■ **Task details**: Using the listing below, keep only the lines with the word "exact" and copy them.

■ **Recorded information**:

-- ==== Sys2Proof/Laws/Decode.lean ====
section
/-! SUPPORT. The decoder's tables: opcodes and operations name each other, selectors and their bits name each other, and
the fields of an encoded word (30_encoding.md R76, R77, R81). -/

namespace Sys2Proof

/-- Every operation has the row it names. -/
theorem opOfOpcode_opcode (o : Op) : opOfOpcode o.opcode = some o := by cases o <;> decide

/-- An opcode value stands for at most the operation that has it. -/
theorem opcode_of_opOfOpcode {b : BitVec 8} {o : Op} (h : opOfOpcode b = some o) : o.opcode = b := by
  have := List.find?_some h
  simpa using this

theorem opOfOpcode_eq_some_iff {b : BitVec 8} {o : Op} : opOfOpcode b = some o ↔ o.opcode = b :=
  ⟨opcode_of_opOfOpcode, fun h => h ▸ opOfOpcode_opcode o⟩

theorem opOfOpcode_eq_none_iff {b : BitVec 8} : opOfOpcode b = none ↔ ∀ o : Op, o.opcode ≠ b := by
  constructor
  · intro h o ho
    rw [← ho, opOfOpcode_opcode] at h
    exact Option.some_ne_none _ h
  · intro h
    cases hb : opOfOpcode b with
    | none => rfl
    | some o => exact absurd (opcode_of_opOfOpcode hb) (h o)

@[simp] theorem Selector.ofBits_toBits (sel : Selector) : Selector.ofBits sel.toBits = sel := by cases sel <;> rfl

@[simp] theorem Selector.toBits_ofBits (b : BitVec 3) : (Selector.ofBits b).toBits = b := by revert b; decide

/-- A word is its opcode field above its operand field (30_encoding.md R76). -/
theorem word_eq_fields (w : Word) : opcodeField w ++ operandField w = w := by
  apply BitVec.eq_of_getLsbD_eq
  intro j hj
  rw [BitVec.getLsbD_append]
  by_cases h : j < 24
  · simp [operandField, h]
  · simp [opcodeField, h, show j - 24 < 8 by omega, show 24 + (j - 24) = j by omega]

/-- The opcode field of an appended word. -/
@[simp] theorem opcodeField_append (a : BitVec 8) (b : BitVec 24) : opcodeField (a ++ b) = a := by
  apply BitVec.eq_of_getLsbD_eq
  intro j hj
  have h := BitVec.getLsbD_append (x := a) (y := b) (i := 24 + j)
  rw [if_neg (by omega), Nat.add_sub_cancel_left] at h
  rw [opcodeField, BitVec.getLsbD_extractLsb', decide_eq_true hj, Bool.true_and]
  exact h

/-- The operand field of an appended word. -/
@[simp] theorem operandField_append (a : BitVec 8) (b : BitVec 24) : operandField (a ++ b) = b := by
  apply BitVec.eq_of_getLsbD_eq
  intro j hj
  have h := BitVec.getLsbD_append (x := a) (y := b) (i := j)
  rw [if_pos hj] at h
  rw [operandField, BitVec.getLsbD_extractLsb', decide_eq_true hj, Bool.true_and, Nat.zero_add]
  exact h

/-- The operand's parts are parts of the operand field. -/
theorem u24Operand_eq (w : Word) : u24Operand w = operandField w := rfl

theorem low16Operand_eq (w : Word) : low16Operand w = (operandField w).extractLsb' 0 16 := by
  apply BitVec.eq_of_getLsbD_eq
  intro j hj
  simp [low16Operand, operandField, hj]

theorem selOperand_eq (w : Word) : selOperand w = (operandField w).extractLsb' 0 3 := by
  apply BitVec.eq_of_getLsbD_eq
  intro j hj
  simp [selOperand, operandField, hj]

/-- The reserved bits of a form, as parts of the operand field (30_encoding.md R77). -/
theorem reservedClear_eq (f : Form) (w : Word) :
    f.reservedClear w = match f with
      | .none  => operandField w == 0#24
      | .u24   => true
      | .s16   => (operandField w).extractLsb' 16 8 == 0#8
      | .idx16 => (operandField w).extractLsb' 16 8 == 0#8
      | .sel3  => (operandField w).extractLsb' 3 21 == 0#21 := by
  have h8 : w.extractLsb' 16 8 = (operandField w).extractLsb' 16 8 := by
    apply BitVec.eq_of_getLsbD_eq
    intro j hj
    simp [operandField, hj]
  have h21 : w.extractLsb' 3 21 = (operandField w).extractLsb' 3 21 := by
    apply BitVec.eq_of_getLsbD_eq
    intro j hj
    simp [operandField, hj]
  unfold Form.reservedClear
  rw [h8, h21]
  rfl

end Sys2Proof
end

■ **Result for this task**:
    exact Option.some_ne_none _ h
    | some o => exact absurd (opcode_of_opOfOpcode hb) (h o)
  exact h
  exact h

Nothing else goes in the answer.